═════ Supplied data ═════

-- ==== Sys2Proof/Tests/Slice0.lean ====
section
/-! SUPPORT. Tests. The expected values are the spec's: R88 for words, 95_test_vectors.md V12 to V36 for results, R48 and
R53 for addresses. Then one witness for the hypotheses of each statement, clause by clause, at the ends of their ranges. -/

namespace Sys2Proof.Tests

open Sys2Proof Sys2Proof.Machine

/-! ### Helpers -/

/-- The response word a result leaves, as a number above `0xFFFF` when there is none. -/
def answer : Result → Nat
  | .next t => match t.rsp with
    | some r => r.toNat
    | none   => 0x10000
  | _ => 0x10000

/-- Word `i` of `M` after a result, as a number. -/
def wordAfter (r : Result) (i : Nat) : Nat :=
  match r with
  | .next t => if h : i < t.width.nwords then t.mem[i].toNat else 0
  | _ => 0

/-- Every word of `M` after a result is all ones. -/
def freshAfter : Result → Bool
  | .next t => t.mem.toList.all (fun x => x == BitVec.allOnes _)
  | _ => false

/-- `M` at `W = 64` with the given first two words, ones after them, and nothing at the ports. -/
def starting (m0 m1 : BitVec 64) : State :=
  ⟨.w64, ((freshStore .w64).set 0 m0 (by decide)).set 1 m1 (by decide), none, [], [], []⟩

/-- The machine after reset with the host's next rounds. -/
def driven (rounds : List HostInput) : State := { State.reset with inputs := rounds }

/-- The machine after reset with a response waiting, and the host's next rounds. -/
def waiting (r : Rsp) (rounds : List HostInput) : State := { State.reset with rsp := some r, inputs := rounds }

/-- A round in which the host drives nothing. -/
def idleRound : HostInput := { rst := false, cmd := none, rspReady := false }

/-! ### WellFormed refuses each ill-formed operand -/

theorem test_wellFormed_accepts_the_ends :
    (Instr.setc 8 8 0x1FF).WellFormed ∧ (Instr.setd 8 8 8).WellFormed ∧ (Instr.getc 8 8).WellFormed ∧
    (Instr.getd 8 8).WellFormed ∧ (Instr.commit 8 8 8).WellFormed ∧ (Instr.clrbit 728).WellFormed ∧
    (Instr.setbit 728).WellFormed ∧ Instr.new.WellFormed := by decide

theorem test_wellFormed_refuses_rows :
    ¬ (Instr.setc 9 0 0).WellFormed ∧ ¬ (Instr.setd 9 0 0).WellFormed ∧ ¬ (Instr.getc 9 0).WellFormed ∧
    ¬ (Instr.getd 15 0).WellFormed ∧ ¬ (Instr.commit 9 0 0).WellFormed := by decide

theorem test_wellFormed_refuses_columns :
    ¬ (Instr.setc 0 9 0).WellFormed ∧ ¬ (Instr.setd 0 9 0).WellFormed ∧ ¬ (Instr.getc 0 15).WellFormed ∧
    ¬ (Instr.getd 0 9).WellFormed ∧ ¬ (Instr.commit 0 9 0).WellFormed := by decide

theorem test_wellFormed_refuses_set : ¬ (Instr.setc 0 0 0x200).WellFormed := by decide

theorem test_wellFormed_refuses_digits : ¬ (Instr.setd 0 0 9).WellFormed ∧ ¬ (Instr.commit 0 0 9).WellFormed := by decide

theorem test_wellFormed_refuses_indices : ¬ (Instr.clrbit 729).WellFormed ∧ ¬ (Instr.setbit 729).WellFormed := by decide

/-! ### Words written out bit by bit from R67 to R76, one for each command (R88) -/

theorem test_decode_new : decodeTableWord 32 0b0001_0000_0000_0000_0000_0000_0000_0000 = some .new := by decide
theorem test_decode_setc :
    decodeTableWord 32 0b0010_0000_0111_0000_0000_0000_1010_1010 = some (.setc 0 7 0xAA) := by decide
theorem test_decode_setd :
    decodeTableWord 32 0b0011_0100_0100_1000_0000_0000_0000_0000 = some (.setd 4 4 8) := by decide
theorem test_decode_getc :
    decodeTableWord 32 0b0100_0000_0001_0000_0000_0000_0000_0000 = some (.getc 0 1) := by decide
theorem test_decode_getd :
    decodeTableWord 32 0b0101_0000_0001_0000_0000_0000_0000_0000 = some (.getd 0 1) := by decide
theorem test_decode_commit :
    decodeTableWord 32 0b0110_0000_0000_0100_0000_0000_0000_0000 = some (.commit 0 0 4) := by decide
theorem test_decode_clrbit :
    decodeTableWord 32 0b0111_0000_0000_0000_0000_0000_0000_1101 = some (.clrbit 13) := by decide
theorem test_decode_setbit :
    decodeTableWord 32 0b1000_0000_0000_0000_0000_0010_1101_1000 = some (.setbit 728) := by decide

/-- Reserved opcodes and must-be-zero bits (V27). -/
theorem test_decode_illegal :
    [0x00000000, 0xFFFFFFFF, 0x90000000, 0x10000001, 0x20010000, 0x30000001, 0x40010000, 0x61040001, 0x71000000].map
      (decodeTableWord 32) = List.replicate 9 none := by decide

/-! ### One step of each command (V12 to V26) -/

theorem test_new_fills : freshAfter (exec .new (starting 0 0x1234)) = true := by decide

/-- V12: a straddling write. -/
theorem test_setc_straddle :
    (wordAfter (exec (.setc 0 7 0xAA) State.reset) 0, wordAfter (exec (.setc 0 7 0xAA) State.reset) 1) =
      (0x7FFFFFFFFFFFFFFF, 0xFFFFFFFFFFFFFF55) := by decide

/-- V18: the `endBit = 0` case at `W = 8`. -/
theorem test_setc_w8 :
    (List.range 3).map (fun i => wordAfter (exec (.setc 0 7 0) (State.resetAt .w8)) (7 + i)) = [0x7F, 0x00, 0xFF] := by
  decide

/-- V15. -/
theorem test_setd : wordAfter (exec (.setd 4 4 8) State.reset) 5 = 0xFFFF00FFFFFFFFFF := by decide

/-- V27: the coordinate wins over the digit. -/
theorem test_setd_priority : answer (exec (.setd 9 0 9) State.reset) = 0x4000 := by decide

/-- P1: after V20's state. -/
theorem test_getc : answer (exec (.getc 0 1) (starting 0xFBFDFEFF7FBFDE10 0xFFFFFF7FBFDFEFF7)) = 0x01EF := by decide

/-- P2: a straddling read, `nLow = 1`, `nHigh = 8`. -/
theorem test_getc_straddle : answer (exec (.getc 0 7) (starting 0x7FFFFFFFFFFFFFFF 0xFFFFFFFFFFFFFF55)) = 0x00AA := by
  decide

/-- P1: a resolved cell. -/
theorem test_getd : answer (exec (.getd 0 0) (starting 0xFBFDFEFF7FBFDE10 0xFFFFFF7FBFDFEFF7)) = 0x0004 := by decide

/-- V19: the empty set and a set of nine are both ambiguous. -/
theorem test_getd_ambiguous :
    answer (exec (.getd 0 0) (starting 0xFFFFFFFFFFFFFE00 0)) = 0x1000 ∧ answer (exec (.getd 0 0) State.reset) = 0x1000 := by
  decide

/-- V20, all twelve words. -/
theorem test_commit :
    (List.range 12).map (wordAfter (exec (.commit 0 0 4) State.reset)) =
      [0xFBFDFEFF7FBFDE10, 0xFFFFFF7FBFDFEFF7, 0xFEFF7FBFFFFFFFFF, 0xFF7FFFFFFFFFFFFF, 0xFFFFFFFFFFFFFFFF,
       0xFFFFFFFFFFFFFEFF, 0xFFFFFFFFFDFFFFFF, 0xFFFFFBFFFFFFFFFF, 0xF7FFFFFFFFFFFFFF, 0xFFFFFFFFFFFFFFFF,
       0xFFFFFFFFFFFFEFFF, 0xFFFFFFFFFFFFFFFF] := by decide

/-- V24: the target is overwritten although its digit had been removed. -/
theorem test_commit_overwrites :
    wordAfter (exec (.commit 0 0 4) (starting 0xFFFFFFFFFFFFFE00 0xFFFFFFFFFFFFFFFF)) 0 = 0xFBFDFEFF7FBFDE10 := by decide

/-- V26: bits on either side of a word boundary. -/
theorem test_clrbit :
    wordAfter (exec (.clrbit 63) State.reset) 0 = 0x7FFFFFFFFFFFFFFF ∧
    wordAfter (exec (.clrbit 64) State.reset) 1 = 0xFFFFFFFFFFFFFFFE := by decide

/-- V27: the nearest refused index. -/
theorem test_clrbit_range : answer (exec (.clrbit 729) State.reset) = 0x5000 := by decide

/-- V25, and one bit set among zeros. -/
theorem test_setbit :
    wordAfter (exec (.setbit 13) (starting 0xFFFFFFFFFFFFDFFF 0)) 0 = 0xFFFFFFFFFFFFFFFF ∧
    wordAfter (exec (.setbit 64) (starting 0 0)) 1 = 1 := by decide

/-- V27: the nearest refused and the nearest accepted index. -/
theorem test_setbit_range :
    answer (exec (.setbit 729) State.reset) = 0x5000 ∧ answer (exec (.setbit 728) State.reset) = 0x0000 := by decide

/-- V27: an illegal word is answered and changes nothing. -/
theorem test_illegal_word : answer (execute 0x61040001 State.reset) = 0x6000 ∧ freshAfter (execute 0x61040001 State.reset) = true := by
  decide

/-! ### One round at the ports (R86, R129) -/

theorem test_fetchWord : answer (step (State.reset.withFetchWord 32 0x49000000)) = 0x4000 := by decide

theorem test_waiting_blocks : answer (step (waiting 0x01EF [offer 0x10000000])) = 0x01EF := by decide

theorem test_reset_withdraws : answer (step (waiting 0x01EF [resetRound])) = 0x10000 := by decide

/-! ### Witnesses: encoding and decoding -/

/-- A command with every operand at the end of its range. -/
theorem witness_DecodeOfEncode : (Instr.commit 8 8 8).WellFormed ∧ (Instr.setbit 728).WellFormed := by decide

theorem witness_EncodeOfDecode : decodeCommand 0x688F0000 = .ok (.commit 8 8 15) := by rfl

theorem witness_WordIsACommandExactlyWhenItsMaskMatches : ∀ i, decodeCommand 0x9FFFFFFF ≠ .ok i := by
  intro i
  exact nofun

/-- The reserved opcodes at the ends of their ranges, and each format with its lowest and highest must-be-zero bit. -/
theorem witness_IllegalWordsAnswerIllegalCommand :
    ∀ e ∈ [(0x0FFFFFFF#32, 0), (0x90000000, 9), (0xFFFFFFFF, 15), (0x10000001, 1), (0x18000000, 1), (0x20010000, 2),
        (0x20080000, 2), (0x30000001, 3), (0x60008000, 6), (0x40000001, 4), (0x50080000, 5), (0x70010000, 7),
        (0x88000000, 8)],
      (e.1.extractLsb' 28 4).toNat = e.2 ∧
      (e.2 = 0 ∨ 9 ≤ e.2 ∨ (e.2 = 1 ∧ e.1 &&& 0x0FFFFFFF#32 ≠ 0#32) ∨ (e.2 = 2 ∧ e.1 &&& 0x000F0000#32 ≠ 0#32) ∨
        ((e.2 = 3 ∨ e.2 = 6) ∧ e.1 &&& 0x0000FFFF#32 ≠ 0#32) ∨ ((e.2 = 4 ∨ e.2 = 5) ∧ e.1 &&& 0x000FFFFF#32 ≠ 0#32) ∨
        ((e.2 = 7 ∨ e.2 = 8) ∧ e.1 &&& 0x0FFF0000#32 ≠ 0#32)) := by decide

/-- The third clause, for a GETD of a fresh cell: it decodes, and its response has status 1. -/
theorem witness_DecodeRunsTheChecksInOrder :
    ∃ t, decode 0x50000000 = .ok (.getd 0 0) ∧ execute 0x50000000 State.reset = .next t ∧ t.rsp = some 0x1000#16 :=
  ⟨_, rfl, rfl, by decide⟩

/-! ### Witnesses: steps -/

theorem witness_StepRunsTheDecodedInstruction :
    (driven [offer 0x288001FF]).inputs = { rst := false, cmd := some 0x288001FF, rspReady := false } :: [] ∧
    (driven [offer 0x288001FF]).rsp = none ∧ decodeCommand 0x288001FF = .ok (.setc 8 8 0x1FF) := ⟨rfl, rfl, rfl⟩

theorem witness_StepAnswersAWordThatIsNoCommand :
    (driven [offer 0xFFFFFFFF]).inputs = { rst := false, cmd := some 0xFFFFFFFF, rspReady := false } :: [] ∧
    (driven [offer 0xFFFFFFFF]).rsp = none ∧ ∀ i, decodeCommand 0xFFFFFFFF ≠ .ok i := ⟨rfl, rfl, fun _ => nofun⟩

═════

Task instructions: When you reach the line that contains "### Helpers -/", stop; that line and every line before it, from the very first line of the data, should be restated word for word.

Solution to this exercise:
-- ==== Sys2Proof/Tests/Slice0.lean ====
section
/-! SUPPORT. Tests. The expected values are the spec's: R88 for words, 95_test_vectors.md V12 to V36 for results, R48 and
R53 for addresses. Then one witness for the hypotheses of each statement, clause by clause, at the ends of their ranges. -/

namespace Sys2Proof.Tests

open Sys2Proof Sys2Proof.Machine

/-! ### Helpers -/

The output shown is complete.